The volatility in wholesale power prices due to exposure to global gas prices has demonstrated the need to diversify and decarbonise the UK’s domestic energy system.
The Association for Renewable Energy and Clean Technology (REA) has called for a faster transition to renewables to counter the challenges seen in the energy market over the past few weeks in particular.
Since January, gas prices have risen by 250% according to industry group Oil & Gas UK, with a 70% increase since August alone. The UK’s energy network currently relies on natural gas for half of its electricity generation, and 60% of this imported according to the Department for Business, Energy and Industrial Strategy (BEIS), leaving it exposed to global scarcity and shifts.
Along with the gas prices, the wholesale power market is being impacted by lower than average wind generation for this period of the year, together with a number of outages including the IFA interconnector being down following a fire – it is now expected to remain completely offline until 23 October, then run at half capacity until 27 March 2022.
These have been key causes of the record high power prices seen in the UK, hitting record peaks in the day-ahead auctions of £1,675.30/MWh for EPEX and £1,750/MWh for Nordpool for 14 September for example.
“The ever-present risk of high and volatile natural gas prices demonstrates the importance of a diverse decarbonised energy system – using all the different renewable and clean technologies available to us, including bioenergy, energy storage and marine, all working together to ensure a resilient system and lowering exposure to international prices and lowering emissions,” Frank Gordon, director of policy at the REA said. “We must also have a renewed focus on energy efficiency and insulating our homes to reduce our overall energy usage as a first step.”
The high energy prices have laid bare challenges within Britain’s supplier market, with four small suppliers – namely People’s Energy, Utility Point, PfP Energy and MoneyPlus Energy – ceasing to trade in the last two weeks.
Even some larger suppliers are feeling the pinch brought about by the wholesale price jump, with Bulb – the UK’s sixth biggest energy company – looking for additional funding following a consistent period of loss.
With winter approaching, industry experts have been predicting that this is just the tip of the iceberg. Research from Baringa for the Times, for example, suggests that 39 more suppliers could fail in the next 12 months, which would leave just 10 in the market.
“It’s an extraordinary time in the market,” said Good Energy’s chief executive Nigel Pocklington. “The risky approach so many new entrants have taken, pricing below cost, is now coming home to roost. Unfortunately the impacts will be felt by both customers and the more prudent suppliers in the market.”

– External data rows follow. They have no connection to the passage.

theorem takeSib_reads (mod : BitVec 2) (h : mod ≠ 3#2) :
    Parse.Reads (takeSib mod) (fun m n => m.wf = true ∧ m.adsize = .a32 ∧ 1 + n = (RM.mem m).length) := by
  unfold takeSib
  refine (Parse.Reads.bind (Q := fun _ m n => m.wf = true ∧ m.adsize = .a32 ∧ 2 + n = (RM.mem m).length) take8_reads
    fun b => ?_).mono ?_
  · dsimp only
    split
    · exact Parse.reads_reject _ _
    · rename_i h4
      rw [not_and_or, not_not] at h4
      split
      · refine (take32_reads.map _).mono ?_
        rintro _ _ ⟨v, rfl, rfl⟩
        exact ⟨by simpa [Mem.wf] using h4, rfl, rfl⟩
      · rename_i h5
        refine ((takeDisp32_reads mod h).map _).mono ?_
        rintro _ _ ⟨d, ⟨rfl, rfl⟩, rfl⟩
        replace h5 := (not_and_or.1 h5).symm.imp_right fun h e => h (Disp32.mod_eq_zero.2 e)
        exact ⟨by simpa [Mem.wf] using ⟨h4, h5⟩, rfl, rfl⟩
  · rintro m _ ⟨b, _, _, rfl, ⟨h1, h2, h3⟩, rfl⟩
    exact ⟨h1, h2, by omega⟩

theorem takeMem32_reads (mod : BitVec 2) (rm : BitVec 3) (h : mod ≠ 3#2) :
    Parse.Reads (takeMem32 mod rm) (fun m n => m.wf = true ∧ m.adsize = .a32 ∧ 1 + n = (RM.mem m).length) := by
  unfold takeMem32
  split
  · exact takeSib_reads mod h
  · rename_i h4
    split
    · exact (take32_reads.map _).mono (by rintro _ _ ⟨a, rfl, rfl⟩; exact ⟨rfl, rfl, rfl⟩)
    · rename_i h5
      refine ((takeDisp32_reads mod h).map _).mono ?_
      rintro _ _ ⟨d, ⟨rfl, rfl⟩, rfl⟩
      refine ⟨?_, rfl, rfl⟩
      replace h5 := (not_and_or.1 h5).symm.imp_right fun h e => h (Disp32.mod_eq_zero.2 e)
      simp only [Mem.wf, Bool.and_eq_true, Bool.or_eq_true, bne_iff_ne]
      refine ⟨fun e => h4 ?_, h5.imp_left fun h e => h ?_⟩ <;> rw [← Reg.code_ofCode rm, e] <;> rfl

/-- A mod r/m byte with what follows it reads as many bytes as the operand's length says. -/
theorem takeRM_reads (a : AddrSize) (sel : BitVec 3 → Bool) :
    Parse.Reads (takeRM a sel) (fun x n => sel x.1 = true ∧ x.2.wf a = true ∧ n = x.2.length) := by
  unfold takeRM
  refine (Parse.Reads.bind (Q := fun _ x n => sel x.1 = true ∧ x.2.wf a = true ∧ 1 + n = x.2.length) take8_reads
    fun b => ?_).mono ?_
  · split <;> rename_i hs
    · refine (Parse.Reads.map (P := fun (x : RM) n => x.wf a = true ∧ 1 + n = x.length) ?_ _).mono ?_
      · unfold takeOperand
        split <;> rename_i hm
        · exact (Parse.reads_ok _).mono (by rintro _ _ ⟨rfl, rfl⟩; exact ⟨rfl, rfl⟩)
        · cases a <;> dsimp only
          · refine ((takeMem16_reads _ _ hm).map _).mono ?_
            rintro _ _ ⟨m, ⟨h1, h2, h3⟩, rfl⟩
            exact ⟨by simp [RM.wf, h1, h2], h3⟩
          · refine ((takeMem32_reads _ _ hm).map _).mono ?_
            rintro _ _ ⟨m, ⟨h1, h2, h3⟩, rfl⟩
            exact ⟨by simp [RM.wf, h1, h2], h3⟩
      · rintro _ _ ⟨x, ⟨h1, h2⟩, rfl⟩
        exact ⟨hs, h1, h2⟩
    · exact Parse.reads_reject _ _
  · rintro m _ ⟨b, _, _, rfl, ⟨h1, h2, h3⟩, rfl⟩
    exact ⟨h1, h2, by omega⟩

/-- An operand size is 16 or 32 bits (R78). -/
theorem operandSize_ne (d p : Bool) : operandSize d p ≠ .b8 := by cases d <;> cases p <;> decide

theorem takeImm_reads {o : Size} (ho : o ≠ .b8) (w : Bool) :
    Parse.Reads (takeImm o w) (fun v n => v.wf o = true ∧ v.w = w ∧ n = v.length) := by
  unfold takeImm
  cases w
  · exact (take8_reads.map _).mono (by rintro _ _ ⟨v, rfl, rfl⟩; exact ⟨rfl, rfl, rfl⟩)
  · cases o
    · exact absurd rfl ho
    · exact (take16_reads.map _).mono (by rintro _ _ ⟨v, rfl, rfl⟩; exact ⟨rfl, rfl, rfl⟩)
    · exact (take32_reads.map _).mono (by rintro _ _ ⟨v, rfl, rfl⟩; exact ⟨rfl, rfl, rfl⟩)

theorem takeRel_reads {o : Size} (ho : o ≠ .b8) :
    Parse.Reads (takeRel o) (fun v n => v.wf o = true ∧ n = v.length) := by
  unfold takeRel
  cases o
  · exact absurd rfl ho
  · exact (take16_reads.map _).mono (by rintro _ _ ⟨v, rfl, rfl⟩; exact ⟨rfl, rfl⟩)
  · exact (take32_reads.map _).mono (by rintro _ _ ⟨v, rfl, rfl⟩; exact ⟨rfl, rfl⟩)

/-- One more prefix is one more byte. -/
theorem Marks.add_length {m m' : Marks} {k : Mark} (h : m.add k = some m') :
    m'.p.length + m'.rep.toNat = m.p.length + m.rep.toNat + 1 := by
  obtain ⟨⟨o, a, l, s⟩, r⟩ := m
  cases k <;> simp only [Marks.add] at h <;> split at h <;> cases h <;> simp_all [Prefixes.length] <;> omega

/-- What the prefix scan reads: as many bytes as prefixes it records, up to a byte that is none; what follows that byte has
no part in it. -/
theorem scanMarks_reads {m m' : Marks} {bs rest : List Byte} (e : scanMarks m bs = .ok m' rest) :
    ∃ pre b r, bs = pre ++ b :: r ∧ rest = b :: r ∧ Mark.ofByte b = none ∧
      m'.p.length + m'.rep.toNat = m.p.length + m.rep.toNat + pre.length ∧
      ∀ more, scanMarks m (pre ++ b :: more) = .ok m' (b :: more) := by
  induction bs generalizing m with
  | nil => cases e
  | cons b bs ih =>
    rw [scanMarks] at e
    split at e
    · rename_i hb
      cases e
      exact ⟨[], b, bs, rfl, rfl, hb, rfl, fun more => scanMarks_stop _ more hb⟩
    · rename_i k hk
      split at e
      · cases e
      · rename_i m1 hm
        obtain ⟨pre, b', r, rfl, rfl, h1, h2, h3⟩ := ih e
        refine ⟨b :: pre, b', r, rfl, rfl, h1, ?_, fun more => ?_⟩
        · rw [h2, Marks.add_length hm, List.length_cons]; omega
        · rw [List.cons_append, scanMarks_cons _ hk hm, h3]

/-- The opcode is one byte, or two of which the first is 0Fh. -/
def Opcode.size : Opcode → Nat
  | .pushFs | .jccRel1632 _ | .setcc _ | .group0F01 | .movFromCr | .movToCr => 2
  | _ => 1

theorem Opcode.ofByte_size {b : Byte} {op : Opcode} (h : Opcode.ofByte b = some op) : op.size = 1 := by
  unfold Opcode.ofByte at h
  repeat' split at h
  all_goals first | (cases h; rfl) | cases h

theorem Opcode.ofByte0F_size {b : Byte} {op : Opcode} (h : Opcode.ofByte0F b = some op) : op.size = 2 := by
  unfold Opcode.ofByte0F at h
  repeat' split at h
  all_goals first | (cases h; rfl) | cases h

theorem takeOpcode_reads : Parse.Reads takeOpcode (fun op n => n = op.size) := by
  unfold takeOpcode
  refine (Parse.Reads.bind (Q := fun _ op n => 1 + n = op.size) take8_reads fun b => ?_).mono ?_
  · split
    · refine (Parse.Reads.bind (Q := fun _ op n => 2 + n = op.size) take8_reads fun b2 => ?_).mono ?_
      · split <;> rename_i h
        · exact (Parse.reads_ok _).mono (by rintro _ _ ⟨rfl, rfl⟩; exact (Opcode.ofByte0F_size h).symm)
        · exact Parse.reads_reject _ _
      · rintro op _ ⟨_, _, _, rfl, h, rfl⟩; omega
    · split <;> rename_i h
      · exact (Parse.reads_ok _).mono (by rintro _ _ ⟨rfl, rfl⟩; exact (Opcode.ofByte_size h).symm)
      · exact Parse.reads_reject _ _
  · rintro op _ ⟨_, _, _, rfl, h, rfl⟩; omega

/-- What follows the opcode reads as many bytes as the instruction's length says, and the instruction is well-formed. -/
theorem takeRow_reads {o : Size} (ho : o ≠ .b8) (a : AddrSize) (p : Prefixes) (op : Opcode) :
    Parse.Reads (takeRow o a p op)
      (fun i n => i.prefixes = p ∧ i.wf o a = true ∧ op.size + n = i.bodyLength) := by
  cases op with
  | cmc => exact (Parse.reads_ok _).mono (by rintro _ _ ⟨rfl, rfl⟩; exact ⟨rfl, rfl, rfl⟩)
  | pushFs => exact (Parse.reads_ok _).mono (by rintro _ _ ⟨rfl, rfl⟩; exact ⟨rfl, rfl, rfl⟩)
  | nop => exact (Parse.reads_ok _).mono (by rintro _ _ ⟨rfl, rfl⟩; exact ⟨rfl, rfl, rfl⟩)
  | addGroup s w =>
    unfold takeRow
    dsimp only
    split
    · exact Parse.reads_reject _ _
    · refine (Parse.Reads.bind (takeRM_reads a _) (Q := fun x i n => i.prefixes = p ∧
        (x.2.wf a = true → i.wf o a = true) ∧ 1 + x.2.length + n = i.bodyLength) fun x => ?_).mono ?_
      · cases s
        · refine ((takeImm_reads ho w).map _).mono ?_
          rintro _ _ ⟨v, ⟨h1, -, rfl⟩, rfl⟩
          exact ⟨rfl, fun h => by simp [Instr.wf, AddImm.wf, h, h1], rfl⟩
        · refine (take8_reads.map _).mono ?_
          rintro _ _ ⟨v, rfl, rfl⟩
          exact ⟨rfl, fun h => by simp [Instr.wf, AddImm.wf, h], rfl⟩
      · rintro i _ ⟨x, k, l, ⟨-, h2, rfl⟩, ⟨h4, h5, h6⟩, rfl⟩
        exact ⟨h4, h5 h2, by rw [← h6]; simp only [Opcode.size]; omega⟩
  | or w =>
    refine ((takeImm_reads ho w).map _).mono ?_
    rintro _ _ ⟨v, ⟨h1, -, rfl⟩, rfl⟩; exact ⟨rfl, h1, rfl⟩
  | movRegImm w r =>
    refine ((takeImm_reads ho w).map _).mono ?_
    rintro _ _ ⟨v, ⟨h1, -, rfl⟩, rfl⟩; exact ⟨rfl, h1, rfl⟩
  | movSregRm16 =>
    refine ((takeRM_reads a _).map _).mono ?_
    rintro _ _ ⟨x, ⟨-, h1, rfl⟩, rfl⟩; exact ⟨rfl, h1, rfl⟩
  | jmpRel8 => exact (take8_reads.map _).mono (by rintro _ _ ⟨v, rfl, rfl⟩; exact ⟨rfl, rfl, rfl⟩)
  | jccRel8 c => exact (take8_reads.map _).mono (by rintro _ _ ⟨v, rfl, rfl⟩; exact ⟨rfl, rfl, rfl⟩)
  | jccRel1632 c =>
    refine ((takeRel_reads ho).map _).mono ?_
    rintro _ _ ⟨v, ⟨h1, rfl⟩, rfl⟩; exact ⟨rfl, h1, rfl⟩
  | setcc c =>
    refine ((takeRM_reads a _).map _).mono ?_
    rintro _ _ ⟨x, ⟨-, h1, rfl⟩, rfl⟩; exact ⟨rfl, h1, rfl⟩
  | group0F01 =>
    refine ((takeRM_reads a _).map _).mono ?_
    rintro _ _ ⟨x, ⟨-, h1, rfl⟩, rfl⟩
    split <;> exact ⟨rfl, h1, rfl⟩
  | movFromCr => exact (take8_reads.map _).mono (by rintro _ _ ⟨v, rfl, rfl⟩; exact ⟨rfl, rfl, rfl⟩)
  | movToCr => exact (take8_reads.map _).mono (by rintro _ _ ⟨v, rfl, rfl⟩; exact ⟨rfl, rfl, rfl⟩)

/-- What is decoded does not depend on the bytes after it. -/
theorem decode_append {d : Bool} {bs rest more : List Byte} {i : Instr} (h : decode d bs = .ok i rest) :
    decode d (bs ++ more) = .ok i (rest ++ more) := by
  obtain ⟨m, r1, h1, h⟩ := Parse.bind_eq_ok.1 h
  obtain ⟨op, r2, h2, h3⟩ := Parse.bind_eq_ok.1 h
  clear h
  obtain ⟨pre, b, r, rfl, rfl, -, -, e1⟩ := scanMarks_reads h1
  obtain ⟨p2, hp2, -, e2⟩ := takeOpcode_reads _ _ _ h2
  split at h3
  · cases h3
  · rename_i hr
    obtain ⟨p3, rfl, -, e3⟩ := takeRow_reads (operandSize_ne _ _) _ _ _ _ _ _ h3
    unfold decode
    rw [List.append_assoc, List.cons_append, e1, Parse.bind_ok, ← List.cons_append, hp2]
    simp only [List.append_assoc]
    rw [e2, Parse.bind_ok, if_neg hr, e3]

/-! ## A rejection does not depend on the bytes after it -/

/-- A parser that rejects bytes rejects them the same whatever follows. -/
def Parse.Stable {α : Type} (f : List Byte → Parse α) : Prop :=
  ∀ bs more r, f bs = .reject r → f (bs ++ more) = .reject r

In response to this period of volatility, energy secretary Kwasi Kwarteng similarly highlighted the need for an increasing in renewables to reduce the risk of volatile power prices. Additionally, he called crisis talks with suppliers and industry bodies to discuss the impact of the current high gas prices.
“We want to be clear that this is not an issue of supply – the United Kingdom benefits from having a diverse range of gas supply sources with capacity that can more than meet demand,” Kwarteng, and Ofgem chief executive Jonathan Brearley, said in a joint statement.
They continued to say that there was an “overarching consensus” amongst the groups that attended a roundtable held by Kwarteng yesterday (21 September) that “the top priority must be ongoing support for energy customers, especially the elderly and vulnerable”.
“In the event an energy supplier fails, we are committed that consumers face the least amount of disruption possible – and there are clear and well-established processes in place to ensuring this is the case.”
Over the coming days, more talks will be held with smaller and challenger energy suppliers to set out the next steps for protecting customers and suppliers. Central to this will be a continued commitment to keeping the price cap in place.
Ofgem announced in August that the cap would rise from 1 October to manage the growth in wholesale power prices. Customers on default tariffs will see an increase of £139 from £1,138 to £1,277, while prepayment customers will see an increase of £153, with their annual bills rising from £1,156 to £1,309.
“Customers should not worry,” a statement from Octopus Energy added. “The government’s energy price cap is doing its job and protecting them against price spikes. The industry, including Octopus Energy, has worked closely with Ofgem and the government in the past when supplier failures have happened and there is a well-oiled process in place. Customers whose suppliers have been affected should stay where they are and wait for their new supplier to get in touch.”